Se era para atacar, o lance decisivo teria de ser jogado naquele momento.
— Talvez fosse melhor o pai afastar-se do comando da orquestra. — A sugestão fez Rudolph arregalar os olhos. — Dessa forma, ela não poderia tirar proveito de si.
— E deixar a orquestra sem maestro?
— Eu posso tentar assumir a sua posição até que o pai encontre alguém digno de o substituir.
— Não me parece ser a melhor ideia. — recusou Rudolph. — Até porque ela só quer permanecer na orquestra, nada mais. E além disso, quem me diz a mim que não me podendo chantagear assim, ela não quererá depois dinheiro para ficar calada?
— Nada lhe garante que não o faça, mesmo assim.
— Talvez… Mas, para já, ela só quer assegurar o lugar.

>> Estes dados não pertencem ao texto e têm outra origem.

/-! ### Conditionals and folds -/

@[simp] theorem ite_pending (c : Prop) [Decidable c] (a b : State) : (if c then a else b).pending = if c then a.pending else b.pending := by
  split <;> rfl
@[simp] theorem ite_boot (c : Prop) [Decidable c] (a b : State) : (if c then a else b).boot = if c then a.boot else b.boot := by
  split <;> rfl
@[simp] theorem ite_nvm (c : Prop) [Decidable c] (a b : State) : (if c then a else b).nvm = if c then a.nvm else b.nvm := by
  split <;> rfl
@[simp] theorem ite_csr (c : Prop) [Decidable c] (a b : State) : (if c then a else b).csr = if c then a.csr else b.csr := by
  split <;> rfl
@[simp] theorem ite_edits (c : Prop) [Decidable c] (a b : State) : (if c then a else b).edits = if c then a.edits else b.edits := by
  split <;> rfl
@[simp] theorem ite_ftu (c : Prop) [Decidable c] (a b : State) : (if c then a else b).ftu = if c then a.ftu else b.ftu := by
  split <;> rfl
@[simp] theorem ite_flt (c : Prop) [Decidable c] (a b : State) : (if c then a else b).flt = if c then a.flt else b.flt := by
  split <;> rfl
@[simp] theorem ite_sec (c : Prop) [Decidable c] (a b : State) : (if c then a else b).sec = if c then a.sec else b.sec := by
  split <;> rfl
@[simp] theorem ite_pwr (c : Prop) [Decidable c] (a b : State) : (if c then a else b).pwr = if c then a.pwr else b.pwr := by
  split <;> rfl
@[simp] theorem ite_crings (c : Prop) [Decidable c] (a b : State) : (if c then a else b).crings = if c then a.crings else b.crings := by
  split <;> rfl
@[simp] theorem ite_qrings (c : Prop) [Decidable c] (a b : State) : (if c then a else b).qrings = if c then a.qrings else b.qrings := by
  split <;> rfl
@[simp] theorem ite_qids (c : Prop) [Decidable c] (a b : State) : (if c then a else b).qids = if c then a.qids else b.qids := by
  split <;> rfl
@[simp] theorem ite_cores (c : Prop) [Decidable c] (a b : State) : (if c then a else b).cores = if c then a.cores else b.cores := by
  split <;> rfl
@[simp] theorem ite_pups (c : Prop) [Decidable c] (a b : State) : (if c then a else b).pups = if c then a.pups else b.pups := by
  split <;> rfl
@[simp] theorem ite_objs (c : Prop) [Decidable c] (a b : State) : (if c then a else b).objs = if c then a.objs else b.objs := by
  split <;> rfl
@[simp] theorem ite_jobs (c : Prop) [Decidable c] (a b : State) : (if c then a else b).jobs = if c then a.jobs else b.jobs := by
  split <;> rfl
@[simp] theorem ite_slots (c : Prop) [Decidable c] (a b : State) : (if c then a else b).slots = if c then a.slots else b.slots := by
  split <;> rfl
@[simp] theorem ite_slotQ (c : Prop) [Decidable c] (a b : State) : (if c then a else b).slotQ = if c then a.slotQ else b.slotQ := by
  split <;> rfl
@[simp] theorem ite_net (c : Prop) [Decidable c] (a b : State) : (if c then a else b).net = if c then a.net else b.net := by
  split <;> rfl
@[simp] theorem ite_coll (c : Prop) [Decidable c] (a b : State) : (if c then a else b).coll = if c then a.coll else b.coll := by
  split <;> rfl
@[simp] theorem ite_mem (c : Prop) [Decidable c] (a b : State) : (if c then a else b).mem = if c then a.mem else b.mem := by
  split <;> rfl
@[simp] theorem ite_bad (c : Prop) [Decidable c] (a b : State) : (if c then a else b).bad = if c then a.bad else b.bad := by
  split <;> rfl
@[simp] theorem ite_errTimes (c : Prop) [Decidable c] (a b : State) : (if c then a else b).errTimes = if c then a.errTimes else b.errTimes := by
  split <;> rfl
@[simp] theorem ite_lostWin (c : Prop) [Decidable c] (a b : State) : (if c then a else b).lostWin = if c then a.lostWin else b.lostWin := by
  split <;> rfl
@[simp] theorem ite_aclk (c : Prop) [Decidable c] (a b : State) : (if c then a else b).aclk = if c then a.aclk else b.aclk := by
  split <;> rfl
@[simp] theorem ite_out (c : Prop) [Decidable c] (a b : State) : (if c then a else b).out = if c then a.out else b.out := by
  split <;> rfl
@[simp] theorem ite_free (c : Prop) [Decidable c] (a b : State) : (if c then a else b).free = if c then a.free else b.free := by
  split <;> rfl
@[simp] theorem foldl_pending {β : Type} (f : State → β → State) (h : ∀ s x, (f s x).pending = s.pending) (l : List β) (s : State) :
    (l.foldl f s).pending = s.pending := by
  induction l generalizing s with
  | nil => rfl
  | cons a l ih => exact (ih _).trans (h _ _)
@[simp] theorem foldl_boot {β : Type} (f : State → β → State) (h : ∀ s x, (f s x).boot = s.boot) (l : List β) (s : State) :
    (l.foldl f s).boot = s.boot := by
  induction l generalizing s with
  | nil => rfl
  | cons a l ih => exact (ih _).trans (h _ _)
@[simp] theorem foldl_nvm {β : Type} (f : State → β → State) (h : ∀ s x, (f s x).nvm = s.nvm) (l : List β) (s : State) :
    (l.foldl f s).nvm = s.nvm := by
  induction l generalizing s with
  | nil => rfl
  | cons a l ih => exact (ih _).trans (h _ _)
@[simp] theorem foldl_csr {β : Type} (f : State → β → State) (h : ∀ s x, (f s x).csr = s.csr) (l : List β) (s : State) :
    (l.foldl f s).csr = s.csr := by
  induction l generalizing s with
  | nil => rfl
  | cons a l ih => exact (ih _).trans (h _ _)
@[simp] theorem foldl_edits {β : Type} (f : State → β → State) (h : ∀ s x, (f s x).edits = s.edits) (l : List β) (s : State) :
    (l.foldl f s).edits = s.edits := by
  induction l generalizing s with
  | nil => rfl
  | cons a l ih => exact (ih _).trans (h _ _)
@[simp] theorem foldl_ftu {β : Type} (f : State → β → State) (h : ∀ s x, (f s x).ftu = s.ftu) (l : List β) (s : State) :
    (l.foldl f s).ftu = s.ftu := by
  induction l generalizing s with
  | nil => rfl
  | cons a l ih => exact (ih _).trans (h _ _)
@[simp] theorem foldl_flt {β : Type} (f : State → β → State) (h : ∀ s x, (f s x).flt = s.flt) (l : List β) (s : State) :
    (l.foldl f s).flt = s.flt := by
  induction l generalizing s with
  | nil => rfl
  | cons a l ih => exact (ih _).trans (h _ _)
@[simp] theorem foldl_sec {β : Type} (f : State → β → State) (h : ∀ s x, (f s x).sec = s.sec) (l : List β) (s : State) :
    (l.foldl f s).sec = s.sec := by
  induction l generalizing s with
  | nil => rfl
  | cons a l ih => exact (ih _).trans (h _ _)
@[simp] theorem foldl_pwr {β : Type} (f : State → β → State) (h : ∀ s x, (f s x).pwr = s.pwr) (l : List β) (s : State) :
    (l.foldl f s).pwr = s.pwr := by
  induction l generalizing s with
  | nil => rfl
  | cons a l ih => exact (ih _).trans (h _ _)
@[simp] theorem foldl_crings {β : Type} (f : State → β → State) (h : ∀ s x, (f s x).crings = s.crings) (l : List β) (s : State) :
    (l.foldl f s).crings = s.crings := by
  induction l generalizing s with
  | nil => rfl
  | cons a l ih => exact (ih _).trans (h _ _)
@[simp] theorem foldl_qrings {β : Type} (f : State → β → State) (h : ∀ s x, (f s x).qrings = s.qrings) (l : List β) (s : State) :
    (l.foldl f s).qrings = s.qrings := by
  induction l generalizing s with
  | nil => rfl
  | cons a l ih => exact (ih _).trans (h _ _)
@[simp] theorem foldl_qids {β : Type} (f : State → β → State) (h : ∀ s x, (f s x).qids = s.qids) (l : List β) (s : State) :
    (l.foldl f s).qids = s.qids := by
  induction l generalizing s with
  | nil => rfl
  | cons a l ih => exact (ih _).trans (h _ _)
@[simp] theorem foldl_cores {β : Type} (f : State → β → State) (h : ∀ s x, (f s x).cores = s.cores) (l : List β) (s : State) :
    (l.foldl f s).cores = s.cores := by
  induction l generalizing s with
  | nil => rfl
  | cons a l ih => exact (ih _).trans (h _ _)
@[simp] theorem foldl_pups {β : Type} (f : State → β → State) (h : ∀ s x, (f s x).pups = s.pups) (l : List β) (s : State) :
    (l.foldl f s).pups = s.pups := by
  induction l generalizing s with
  | nil => rfl
  | cons a l ih => exact (ih _).trans (h _ _)
@[simp] theorem foldl_objs {β : Type} (f : State → β → State) (h : ∀ s x, (f s x).objs = s.objs) (l : List β) (s : State) :
    (l.foldl f s).objs = s.objs := by
  induction l generalizing s with
  | nil => rfl
  | cons a l ih => exact (ih _).trans (h _ _)
@[simp] theorem foldl_jobs {β : Type} (f : State → β → State) (h : ∀ s x, (f s x).jobs = s.jobs) (l : List β) (s : State) :
    (l.foldl f s).jobs = s.jobs := by
  induction l generalizing s with
  | nil => rfl
  | cons a l ih => exact (ih _).trans (h _ _)
@[simp] theorem foldl_slots {β : Type} (f : State → β → State) (h : ∀ s x, (f s x).slots = s.slots) (l : List β) (s : State) :
    (l.foldl f s).slots = s.slots := by
  induction l generalizing s with
  | nil => rfl
  | cons a l ih => exact (ih _).trans (h _ _)
@[simp] theorem foldl_slotQ {β : Type} (f : State → β → State) (h : ∀ s x, (f s x).slotQ = s.slotQ) (l : List β) (s : State) :
    (l.foldl f s).slotQ = s.slotQ := by
  induction l generalizing s with
  | nil => rfl
  | cons a l ih => exact (ih _).trans (h _ _)
@[simp] theorem foldl_net {β : Type} (f : State → β → State) (h : ∀ s x, (f s x).net = s.net) (l : List β) (s : State) :
    (l.foldl f s).net = s.net := by
  induction l generalizing s with
  | nil => rfl
  | cons a l ih => exact (ih _).trans (h _ _)
@[simp] theorem foldl_coll {β : Type} (f : State → β → State) (h : ∀ s x, (f s x).coll = s.coll) (l : List β) (s : State) :
    (l.foldl f s).coll = s.coll := by
  induction l generalizing s with
  | nil => rfl
  | cons a l ih => exact (ih _).trans (h _ _)
@[simp] theorem foldl_mem {β : Type} (f : State → β → State) (h : ∀ s x, (f s x).mem = s.mem) (l : List β) (s : State) :
    (l.foldl f s).mem = s.mem := by
  induction l generalizing s with
  | nil => rfl
  | cons a l ih => exact (ih _).trans (h _ _)
@[simp] theorem foldl_bad {β : Type} (f : State → β → State) (h : ∀ s x, (f s x).bad = s.bad) (l : List β) (s : State) :
    (l.foldl f s).bad = s.bad := by
  induction l generalizing s with
  | nil => rfl
  | cons a l ih => exact (ih _).trans (h _ _)
@[simp] theorem foldl_errTimes {β : Type} (f : State → β → State) (h : ∀ s x, (f s x).errTimes = s.errTimes) (l : List β) (s : State) :
    (l.foldl f s).errTimes = s.errTimes := by
  induction l generalizing s with
  | nil => rfl
  | cons a l ih => exact (ih _).trans (h _ _)
@[simp] theorem foldl_lostWin {β : Type} (f : State → β → State) (h : ∀ s x, (f s x).lostWin = s.lostWin) (l : List β) (s : State) :
    (l.foldl f s).lostWin = s.lostWin := by
  induction l generalizing s with
  | nil => rfl
  | cons a l ih => exact (ih _).trans (h _ _)
@[simp] theorem foldl_aclk {β : Type} (f : State → β → State) (h : ∀ s x, (f s x).aclk = s.aclk) (l : List β) (s : State) :
    (l.foldl f s).aclk = s.aclk := by
  induction l generalizing s with
  | nil => rfl
  | cons a l ih => exact (ih _).trans (h _ _)
@[simp] theorem foldl_out {β : Type} (f : State → β → State) (h : ∀ s x, (f s x).out = s.out) (l : List β) (s : State) :
    (l.foldl f s).out = s.out := by
  induction l generalizing s with
  | nil => rfl
  | cons a l ih => exact (ih _).trans (h _ _)
@[simp] theorem foldl_free {β : Type} (f : State → β → State) (h : ∀ s x, (f s x).free = s.free) (l : List β) (s : State) :
    (l.foldl f s).free = s.free := by
  induction l generalizing s with
  | nil => rfl
  | cons a l ih => exact (ih _).trans (h _ _)
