/-- An entry in line writes its ring's TAIL and the pending bits of vectors. -/
theorem csrKept_complete (s : State) (q : Nat) (c : Cpl) : CsrKept s (complete s q c) (ringRegs q) := by
  unfold complete
  dsimp only
  split
  · exact (CsrKept.refl s _).of_csr_eq rfl
  · exact csrKept_qDrain q _ s

/-- The rings' registers stand between those of the collector and those of the switch core. -/
theorem ringRegs_bounds {q : Nat} (hq : q < 256) : ∀ o ∈ ringRegs q, 0x520000 ≤ o ∧ o < 0x600000 := by
  intro o ho
  rcases List.mem_cons.mp ho with rfl | hmem
  · simp only [HIF_QR_STATUS]
    omega
  · obtain ⟨k, hk, rfl⟩ := List.mem_map.mp hmem
    have := List.mem_range.mp hk
    simp only [HIF_MSIX_PEND]
    omega

/-! ### Messages of a fault -/

theorem outGrows_setReg (s : State) (off : Nat) (v : Word) : OutGrows s (setReg s off v) := .refl s

theorem outGrows_setF (s : State) (off : Nat) (f : Fld) (v : Nat) : OutGrows s (setF s off f v) := .refl s

theorem outGrows_flt (s : State) (f : Flt) : OutGrows s { s with flt := f } := .refl s

theorem outGrows_countFault (s : State) (src cls : Nat) : OutGrows s (countFault s src cls) := .of_eq (by simp [countFault])

theorem outGrows_bbRaise (s : State) : OutGrows s (bbRaise s) :=
  (((outGrows_countFault s 183 0).trans (outGrows_setF _ _ _ _)).trans (outGrows_eventMsg _ _)).trans (outGrows_flt _ _)

theorem outGrows_bbMerge (s : State) (w : Nat) : OutGrows s (bbMerge s w) := (outGrows_bbRaise s).trans (outGrows_flt _ _)

theorem outGrows_bbReport (s : State) (q : BitVec 32) {raise : State → Nat → State} (h : ∀ t w, OutGrows t (raise t w)) :
    OutGrows s (bbReport s q raise) := by
  unfold bbReport
  dsimp only
  (repeat' split)
  · exact (h _ _).trans (h _ _)
  · exact h _ _
  · exact h _ _
  · exact .refl s

theorem outGrows_bbError (s : State) (w : Nat) : OutGrows s (bbError s w) := by
  unfold bbError
  dsimp only
  split
  · exact outGrows_bbMerge s w
  · have hraise : ∀ f r, OutGrows s
        (bbWrite (event (setF { bbRaise s with flt := f } FLT_STATUS FLT_STATUS_OPEN 1) FLT_STATUS FLT_STATUS_OPEN_EVENT 0) r) :=
      fun f r => (((((outGrows_bbRaise s).trans (outGrows_flt _ f)).trans (outGrows_setF _ _ _ _)).trans
        (outGrows_setF _ _ _ _)).trans (outGrows_eventMsg _ _)).trans (outGrows_flt _ _)
    exact (hraise _ _).trans (outGrows_bbReport _ _ outGrows_bbMerge)

theorem outGrows_putRecord (s : State) (r : EventRec) : OutGrows s (putRecord s r) :=
  (outGrows_flt s _).trans (outGrows_bbReport (bbWrite s r) _ outGrows_bbError)

theorem outGrows_showRecord (s : State) (r : EventRec) (cls : Nat) : OutGrows s (showRecord s r cls) := by
  have hmsg : ∀ t : State, OutGrows t (if cls = 3 then t else eventMsg t 0) := by
    intro t
    split
    · exact .refl t
    · exact outGrows_eventMsg t 0
  have hrec := ((outGrows_setF s FLT_STATUS FLT_STATUS_OPEN_EVENT 1).trans (hmsg _)).trans
    (outGrows_putRecord _ r)
  unfold showRecord
  dsimp only
  split
  · refine hrec.trans (.of_eq ?_)
    unfold snapTrigger
    (repeat' split) <;> rfl
  · exact hrec

/-- A fault only adds messages. -/
theorem outGrows_fault (s : State) (src cause cls : Nat) (j : BitVec 16) (d : BitVec 32) (forced : Bool) :
    OutGrows s (fault s src cause cls j d forced) := by
  cases hcur : s.flt.cur with
  | none =>
    rw [fault_of_none s src cause cls j d forced hcur]
    exact (((outGrows_countFault s src cls).trans (outGrows_flt _ _)).trans (outGrows_setF _ _ _ _)).trans (outGrows_showRecord _ _ _)
  | some r =>
    rw [fault_of_some s src cause cls j d forced hcur]
    split
    · exact ((outGrows_countFault s src cls).trans (outGrows_flt _ _)).trans (outGrows_showRecord _ _ _)
    · exact (outGrows_countFault s src cls).trans (outGrows_flt _ _)

/-! ### The collectives' own registers and tables -/

/-- Between two states only the tables of the collectives and registers from the switch core's on have moved. -/
def CollMoved (s t : State) : Prop := { t with coll := s.coll, csr := s.csr } = s ∧ ∀ o, o < 0x2000000 → reg t o = reg s o

theorem CollMoved.refl (s : State) : CollMoved s s := ⟨rfl, fun _ _ => rfl⟩

theorem CollMoved.trans (h : CollMoved s t) (h' : CollMoved t u) : CollMoved s u :=
  ⟨(congrArg (fun v : State => { v with coll := s.coll, csr := s.csr }) h'.1).trans h.1, fun o ho => (h'.2 o ho).trans (h.2 o ho)⟩

theorem collMoved_setReg (s : State) {off : Nat} (hoff : 0x2000000 ≤ off) (v : Word) : CollMoved s (setReg s off v) :=
  ⟨rfl, fun o ho => reg_setReg_other s off o v (by omega)⟩

theorem CollMoved.setF (h : CollMoved s t) {off : Nat} (hoff : 0x2000000 ≤ off) (f : Fld) (v : Nat) :
    CollMoved s (Machine.setF t off f v) := h.trans (collMoved_setReg t hoff _)

theorem CollMoved.with_coll (h : CollMoved s t) (c : Coll) : CollMoved s { t with coll := c } :=
  h.trans ⟨rfl, fun _ _ => rfl⟩

theorem CollMoved.foldl {β : Type} {f : State → β → State} (hf : ∀ t x, CollMoved t (f t x)) (l : List β) (s : State) :
    CollMoved s (l.foldl f s) := by
  induction l generalizing s with
  | nil => exact .refl s
  | cons a l ih => exact (hf s a).trans (ih _)

theorem redActive_high (e : Nat) : 0x2000000 ≤ RED_ACTIVE e := by simp only [RED_ACTIVE]; omega

theorem collMoved_raiseActive (s : State) (x : Launch) : CollMoved s (raiseActive s x) :=
  .foldl (fun t e => (CollMoved.refl t).setF (redActive_high e) _ _) _ s

theorem collMoved_enterLaunch (s : State) (x : Launch) : CollMoved s (enterLaunch s x) :=
  ((CollMoved.refl s).with_coll _).trans (collMoved_raiseActive _ x)

theorem collMoved_setCset (s : State) (c : Cset) : CollMoved s (setCset s c) :=
  ((CollMoved.refl s).with_coll _).trans (collMoved_setReg _ (csetNext_high 0 c.slot) _)

theorem enterLaunch_coll (s : State) (x : Launch) :
    (enterLaunch s x).coll = { s.coll with launches := s.coll.launches ++ [x], nextLaunch := s.coll.nextLaunch + 1 } := by
  unfold enterLaunch
  simp

theorem setCset_coll (s : State) (c : Cset) :
    (setCset s c).coll = { s.coll with csets := s.coll.csets.map (fun y => if y.slot = c.slot then c else y) } :=
  setReg_coll ..

/-! ### Lookups in the tables -/

theorem launch_of_coll_eq (h : t.coll = s.coll) (l : Nat) : launch t l = launch s l := by unfold launch; rw [h]
theorem groupOf_of_coll_eq (h : t.coll = s.coll) (j g : Nat) : groupOf t j g = groupOf s j g := by unfold groupOf; rw [h]
theorem csetOf_of_coll_eq (h : t.coll = s.coll) (j id : Nat) : csetOf t j id = csetOf s j id := by unfold csetOf; rw [h]

/-- The engines of a launch depend on the groups alone. -/
theorem servers_of_groups_eq (h : t.coll.groups = s.coll.groups) (x : Launch) : servers t x = servers s x := by
  unfold servers enginesOf groupOf
  rw [h]

theorem launchSource_of_groups_eq (h : t.coll.groups = s.coll.groups) (x : Launch) : launchSource t x = launchSource s x := by
  unfold launchSource
  rw [servers_of_groups_eq h]

theorem launchSource_lt {x : Launch} (h : ∀ e ∈ servers s x, e < 16) : launchSource s x < 192 := by
  unfold launchSource
  split
  · rename_i e _ he
    have := h e (by rw [he]; exact List.mem_cons_self)
    omega
  · decide

/-- A set put back under its slot is the one that its job and number name. -/
theorem find_map_slot {l : List Cset} {c c' : Cset} {j id : Nat} (h : l.find? (fun y => y.job == j && y.id == id) = some c)
    (hslot : c'.slot = c.slot) (hjob : c'.job = c.job) (hid : c'.id = c.id) :
    (l.map (fun y => if y.slot = c'.slot then c' else y)).find? (fun y => y.job == j && y.id == id) = some c' := by
  have hc := List.find?_some h
  have hc' : (c'.job == j && c'.id == id) = true := by rw [hjob, hid]; exact hc
  induction l with
  | nil => cases h
  | cons y l ih =>
    rw [List.map_cons]
    simp only [List.find?_cons] at h ⊢
    by_cases hy : (y.job == j && y.id == id) = true
    · rw [hy] at h
      cases h
      simp only [if_pos hslot.symm, hc']
    · rw [Bool.not_eq_true] at hy
      rw [hy] at h
      by_cases hs : y.slot = c'.slot
      · simp only [if_pos hs, hc']
      · simp only [if_neg hs, hy]
        exact ih h

theorem csetOf_setCset {c c' : Cset} {j id : Nat} (h : csetOf s j id = some c) (hslot : c'.slot = c.slot) (hjob : c'.job = c.job)
    (hid : c'.id = c.id) : csetOf (setCset s c') j id = some c' := by
  unfold csetOf
  rw [setCset_coll]
  exact find_map_slot h hslot hjob hid

/-- A launch that joins the table under a new number is found there. -/
theorem launch_append {x : Launch} (ht : t.coll.launches = s.coll.launches ++ [x]) (hnew : ∀ y ∈ s.coll.launches, y.no ≠ x.no) :
    launch t x.no = some x := by
  have hnone : s.coll.launches.find? (fun y => y.no == x.no) = none := by
    rw [List.find?_eq_none]
    exact fun y hy => by simpa using hnew y hy
  unfold launch
  rw [ht, List.find?_append, hnone]
  simp

/-! ### A launch's completion record (Table 4.10) -/

/-- The words of a record that name the launch and its status. -/
theorem collRecord_head (s : State) (x : Launch) {status : Nat} (hstatus : status < 256) :
    (collRecord s x status).kind = 1 ∧ (collRecord s x status).job = BitVec.ofNat 16 x.job
      ∧ (collRecord s x status).cmdIndex = x.index ∧ (wordAt (collRecord s x status).body 0).toNat % 2 ^ 8 = status
      ∧ (wordAt (collRecord s x status).body 1).toNat % 2 ^ 32 = x.seq := by
  have hseq : x.seq < 2 ^ 32 := by simp only [Launch.seq, lF, bits]; omega
  unfold collRecord
  dsimp only
  generalize (match launchGroup s x with
    | some g => statWindow (if x.stats = true ∧ status = 0 then withStats g x else g)
    | none => (false, ⟨0, false⟩, ⟨0, false⟩, 0)) = q
  obtain ⟨valid, s1, s2, n⟩ := q
  refine ⟨rfl, rfl, rfl, ?_, ?_⟩
  · simp only [wordAt, List.cons_append, List.getD_cons_zero, BitVec.toNat_ofNat]
    omega
  · simp only [wordAt, List.cons_append, List.getD_cons_zero, List.getD_cons_succ, BitVec.toNat_ofNat]
    omega

end Sys2Proof.Proofs
end

section
/-! SETTLES O30. COLL follows the sequence of its conflict set (R106). -/
namespace Sys2Proof.Proofs
open Sys2Proof.Machine Sys2Proof.Machine.Claims Sys2Proof.Laws

variable {s t : State}

/-! ### A launch that is refused -/

/-- Status of Table 4.11 is of class STEP from 5 to 9. -/
theorem collClass_one (status : Nat) : collClass status = 1 ↔ 5 ≤ status ∧ status ≤ 9 := by
  unfold collClass
  split
  · simp_all
  · split <;> simp_all

/-- The record with which a launch that never starts completes. -/
def refusal (s : State) (x : Launch) (status : Nat) : Cpl :=
  { collRecord s x status with signal := if boundTo s x.job x.doneSync then (collRecord s x status).signal else none }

José ponderou na questão, como se estivesse a analisar a situação do pai. Contudo, a sua mente estava revoltada com a sua cúmplice por ter usado a gravação. Nos planos de José, a chantagem deveria ter sido diferente. A sua ideia era uma chantagem anónima, a exigir o afastamento do pai da orquestra. Tal como sucedera ali, o pai viria procurar o seu auxílio e ele aproveitaria isso para ocupar o seu lugar.
Em menos de vinte e quatro horas, todos os planos para a sua vida pareciam desmoronar-se.